[Saved data entries]
-- ==== Sys2Proof/Laws/KeptByEvents.lean ====
section
/-! SUPPORT. What the operations do to memory, from the walker and the events to the fetch: most leave it as it is, and
those that write keep its canonical form. -/

namespace Sys2Proof.Machine

set_option linter.unusedTactic false
set_option linter.unreachableTactic false
set_option linter.unnecessarySeqFocus false
set_option linter.unusedSimpArgs false
set_option linter.unusedVariables false

open Sys2Proof

/-! ### Walk.lean -/

@[simp] theorem putWord_wf (key addr v : Nat) (s : State) (hw : Memory.wf s.mem = true) :
    Memory.wf (putWord key addr v s).mem = true := by
  unfold putWord
  (repeat' split) <;> simp_all

@[simp] theorem parkRecord_wf (p : Partition) (name depth path : Nat) (s : State) (hw : Memory.wf s.mem = true) :
    Memory.wf (parkRecord p name depth path s).mem = true := by
  unfold parkRecord
  dsimp only [freshId]
  (repeat' split) <;> simp_all

@[simp] theorem cacheRange_mem (fw : Bool) (tile a : Nat) (s : State) : (cacheRange fw tile a s).mem = s.mem := by
  unfold cacheRange
  dsimp only [freshId]
  (repeat' split) <;> first | rfl | simp

@[simp] theorem parkHart_wf (h : Hart) (line depth path : Nat) (s : State) (hw : Memory.wf s.mem = true) :
    Memory.wf (parkHart h line depth path s).mem = true := by
  unfold parkHart
  dsimp only
  have hs : Memory.wf ((match hartAt h.nm (modHart h.nm (fun h => { h with
      stat := .absent line, woken := false, epoch := h.epoch + 1 }) s) with
    | some h' => register line h' (modHart h.nm (fun h => { h with
        stat := .absent line, woken := false, epoch := h.epoch + 1 }) s)
    | none => modHart h.nm (fun h => { h with stat := .absent line, woken := false, epoch := h.epoch + 1 }) s).mem) = true := by
    split <;> simpa using hw
  split
  · exact parkRecord_wf _ _ _ _ _ hs
  · exact hs

@[simp] theorem markWalk_mem (l : List Hart) (words : List Nat) (s : State) : (markWalk l words s).mem = s.mem := by
  unfold markWalk
  refine foldl_mem _ _ _ fun s a => ?_
  (repeat' split) <;> first | rfl | simp

@[simp] theorem sealWalk_mem (key : Nat) (words : List Nat) (s : State) : (sealWalk key words s).mem = s.mem := by
  unfold sealWalk
  refine foldl_mem _ _ _ fun s a => ?_
  (repeat' split) <;> first | rfl | simp

@[simp] theorem walkDone_wf (n : Nat) (s : State) (hw : Memory.wf s.mem = true) :
    Memory.wf (walkDone n s).mem = true := by
  unfold walkDone
  dsimp only [freshId]
  (repeat' split) <;> simp_all

@[simp] theorem walkFor_wf (n : Nat) (s : State) (hw : Memory.wf s.mem = true) : Memory.wf (walkFor n s).mem = true := by
  unfold walkFor
  dsimp only
  (repeat' split) <;> first
    | exact hw
    | (rename_i h; exact repairFirst_wf h hw)
    | (rw [sealWalk_mem, markWalk_mem]
       exact foldl_wf _ _ _ (fun s h hs => walkDone_wf h.nm s hs) hw)

@[simp] theorem atcPut_mem (m : Mapping) (a : Nat) (r w : Bool) (s : State) : (atcPut m a r w s).mem = s.mem := rfl

@[simp] theorem atsHart_mem (n : Nat) (r w : Bool) (s : State) : (atsHart n r w s).mem = s.mem := by
  unfold atsHart
  (repeat' split) <;> first | rfl | simp

@[simp] theorem putAts_mem (tile : Nat) (eng : Bool) (x : Option (Nat × Nat)) (s : State) :
    (putAts tile eng x s).mem = s.mem := rfl

@[simp] theorem atsEngine_mem (tile : Nat) (eng : Bool) (r w : Bool) (s : State) :
    (atsEngine tile eng r w s).mem = s.mem := by
  unfold atsEngine
  (repeat' split) <;> first | rfl | simp

@[simp] theorem atsFor_mem (n : Nat) (r w : Bool) (s : State) : (atsFor n r w s).mem = s.mem := by
  unfold atsFor
  (repeat' split) <;> first | rfl | simp

@[simp] theorem priHart_mem (n : Nat) (ok : Bool) (s : State) : (priHart n ok s).mem = s.mem := by
  unfold priHart
  (repeat' split) <;> first | rfl | simp

@[simp] theorem priEngine_mem (tile : Nat) (eng ok : Bool) (s : State) : (priEngine tile eng ok s).mem = s.mem := by
  unfold priEngine
  (repeat' split) <;> first | rfl | simp

@[simp] theorem priFor_mem (n : Nat) (ok : Bool) (s : State) : (priFor n ok s).mem = s.mem := by
  unfold priFor
  (repeat' split) <;> first | rfl | simp

@[simp] theorem hostInvalidate_mem (pasid page pages : Nat) (s : State) : (hostInvalidate pasid page pages s).mem = s.mem :=
  rfl

/-! ### HartEvents.lean -/

@[simp] theorem stepTrap_mem (n : Nat) (s : State) : (stepTrap n s).mem = s.mem := by
  unfold stepTrap
  (repeat' split) <;> first | rfl | simp

@[simp] theorem wakeHart_mem (n : Nat) (s : State) : (wakeHart n s).mem = s.mem := by
  unfold wakeHart
  (repeat' split) <;> first | rfl | simp

@[simp] theorem limitHart_mem (n : Nat) (s : State) : (limitHart n s).mem = s.mem := by
  unfold limitHart
  (repeat' split) <;> first | rfl | simp

@[simp] theorem takeInterrupt_mem (n : Nat) (s : State) : (takeInterrupt n s).mem = s.mem := by
  unfold takeInterrupt
  (repeat' split) <;> first | rfl | simp

@[simp] theorem timerReached_mem (n : Nat) (s : State) : (timerReached n s).mem = s.mem := by
  unfold timerReached
  (repeat' split) <;> first | rfl | simp

@[simp] theorem hipiWrite_mem (n target kind : Nat) (s : State) : (hipiWrite n target kind s).mem = s.mem := by
  unfold hipiWrite
  dsimp only [freshId]
  (repeat' split) <;> first | rfl | simp

@[simp] theorem answerFrom_mem (tile src : Nat) (stamp : Option Seal) (s : State) :
    (answerFrom tile src stamp s).mem = s.mem := by
  unfold answerFrom
  (repeat' split) <;> first | rfl | simp

@[simp] theorem sealOn_mem (tile dst : Nat) (stamp : Option Seal) (s : State) :
    (sealOn tile dst stamp s).2.mem = s.mem := by
  unfold sealOn
  (repeat' split) <;> first | rfl | simp

@[simp] theorem ipiArrives_mem (i : Nat) (s : State) : (ipiArrives i s).mem = s.mem := by
  unfold ipiArrives
  dsimp only [freshId]
  (repeat' split) <;> first | rfl | simp

@[simp] theorem forwardReply_mem (p : Pend) (s : State) : (forwardReply p s).mem = s.mem := by
  unfold forwardReply
  (repeat' split) <;> first | rfl | simp

@[simp] theorem landReply_mem (i : Nat) (s : State) : (landReply i s).mem = s.mem := by
  unfold landReply
  (repeat' split) <;> first | rfl | simp

@[simp] theorem landQueued_mem (n : Nat) (s : State) : (landQueued n s).mem = s.mem := by
  unfold landQueued
  (repeat' split) <;> first | rfl | simp

@[simp] theorem messageDone_mem (m : Msg) (s : State) : (messageDone m s).mem = s.mem := by
  unfold messageDone
  (repeat' split) <;> first | rfl | simp

@[simp] theorem holdMessage_mem (m : Msg) (s : State) : (holdMessage m s).mem = s.mem := by
  unfold holdMessage
  (repeat' split) <;> first | rfl | simp

@[simp] theorem placeMessage_mem (i : Nat) (s : State) : (placeMessage i s).mem = s.mem := by
  unfold placeMessage
  dsimp only [freshId]
  (repeat' split) <;> first | rfl | simp

@[simp] theorem reinject_mem (i : Nat) (s : State) : (reinject i s).mem = s.mem := rfl

@[simp] theorem departTo_mem (h : Hart) (m : Nat) (s : State) : (departTo h m s).mem = s.mem := by
  unfold departTo
  dsimp only [freshId]
  (repeat' split) <;> first | rfl | simp

@[simp] theorem departHart_mem (n : Nat) (s : State) : (departHart n s).mem = s.mem := by
  unfold departHart
  (repeat' split) <;> first | rfl | simp

@[simp] theorem arriveHart_mem (n : Nat) (s : State) : (arriveHart n s).mem = s.mem := by
  unfold arriveHart
  (repeat' split) <;> first | rfl | simp

@[simp] theorem releaseSlot_mem (n : Nat) (s : State) : (releaseSlot n s).mem = s.mem := by
  unfold releaseSlot
  (repeat' split) <;> first | rfl | simp

@[simp] theorem acknowledge_mem (n : Nat) (s : State) : (acknowledge n s).mem = s.mem := by
  unfold acknowledge
  (repeat' split) <;> first | rfl | simp

@[simp] theorem performAt_wf (iface : Option Nat) (remote : Bool) (i : Nat) (s : State)
    (hw : Memory.wf s.mem = true) : Memory.wf (performAt iface remote i s).mem = true := by
  unfold performAt
  (repeat' split) <;> simp_all

@[simp] theorem performId_wf (remote : Bool) (i : Nat) (s : State) (hw : Memory.wf s.mem = true) :
    Memory.wf (performId remote i s).mem = true := by
  unfold performId
  (repeat' split) <;> simp_all

@[simp] theorem performWith_wf (i : Nat) (also : List Nat) (s : State) (hw : Memory.wf s.mem = true) :
    Memory.wf (performWith i also s).mem = true := by
  unfold performWith
  dsimp only [freshId]
  (repeat' split) <;> simp_all

@[simp] theorem releaseMerged_wf (l : List Nat) (s : State) (hw : Memory.wf s.mem = true) :
    Memory.wf (releaseMerged l s).mem = true := by
  unfold releaseMerged
  (repeat' split) <;> simp_all

/-! ### TaskEvents.lean -/

@[simp] theorem applyOne_wf (h : Hart) (r : Req) (o : MOp) (s : State) (hw : Memory.wf s.mem = true) :
    Memory.wf (applyOne h r o s).mem = true := by
  unfold applyOne
  (repeat' split) <;> simp_all

@[simp] theorem markCommitted_mem (h : Hart) (s : State) : (markCommitted h s).mem = s.mem := by
  unfold markCommitted
  exact foldl_mem _ _ _ fun s o => foldl_mem _ _ _ fun s l => by simp

@[simp] theorem applyBuf_wf (h : Hart) (s : State) (hw : Memory.wf s.mem = true) :
    Memory.wf (applyBuf h s).mem = true := by
  unfold applyBuf
  exact semSettle_wf _ _ (foldl_wf _ _ _ (fun s o hw => applyOne_wf h _ _ s hw) (by simpa using hw))

@[simp] theorem commitTxn_wf (n : Nat) (s : State) (hw : Memory.wf s.mem = true) :
    Memory.wf (commitTxn n s).mem = true := by
  unfold commitTxn
  (repeat' split) <;> simp_all

@[simp] theorem abortDue_mem (task : Bool) (n : Nat) (s : State) : (abortDue task n s).mem = s.mem := by
  unfold abortDue
  (repeat' split) <;> first | rfl | simp

@[simp] theorem arriveTask_mem (i : Nat) (s : State) : (arriveTask i s).mem = s.mem := by
  have h (e : TaskEnq) (t : State) (ht : t.mem = s.mem) : ((takeTask e t).getD s).mem = s.mem := by
    cases h : takeTask e t with
    | none => rfl
    | some u => exact (takeTask_mem e t u h).trans ht
  unfold arriveTask
  dsimp only
  (repeat' split) <;> first
    | rfl
    | exact h _ _ rfl
    | exact h _ _ (sealTo_mem _ _ _ _)

@[simp] theorem startTask_mem (tile : Nat) (s : State) : (startTask tile s).mem = s.mem := by
  unfold startTask
  dsimp only [freshId]
  (repeat' split) <;> first | rfl | simp

@[simp] theorem setFrontier_mem (n : Nat) (s : State) : (setFrontier n s).mem = s.mem := rfl

@[simp] theorem commitTask_wf (n : Nat) (s : State) (hw : Memory.wf s.mem = true) :
    Memory.wf (commitTask n s).mem = true := by
  unfold commitTask
  dsimp only [freshId]
  (repeat' split) <;> simp_all

@[simp] theorem startHandler_mem (cell : Nat) (s : State) : (startHandler cell s).mem = s.mem := by
  unfold startHandler
  dsimp only [freshId]
  (repeat' split) <;> first | rfl | simp

/-! ### Manager.lean -/

@[simp] theorem keepLines_wf (p : Nat → Bool) (s : State) (hw : Memory.wf s.mem = true) :
    Memory.wf (keepLines p s).mem = true := wf_filter hw _ _

@[simp] theorem stopTiles_mem (inT : Nat → Bool) (s : State) : (stopTiles inT s).mem = s.mem := rfl

@[simp] theorem wipeTiles_wf (inT : Nat → Bool) (s : State) (hw : Memory.wf s.mem = true) :
    Memory.wf (wipeTiles inT s).mem = true := by
  unfold wipeTiles
  (repeat' split) <;> simp_all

Exercise
Scan the records for lines that hold "arriveTask", and reproduce each one you find.

Response below
@[simp] theorem arriveTask_mem (i : Nat) (s : State) : (arriveTask i s).mem = s.mem := by
  unfold arriveTask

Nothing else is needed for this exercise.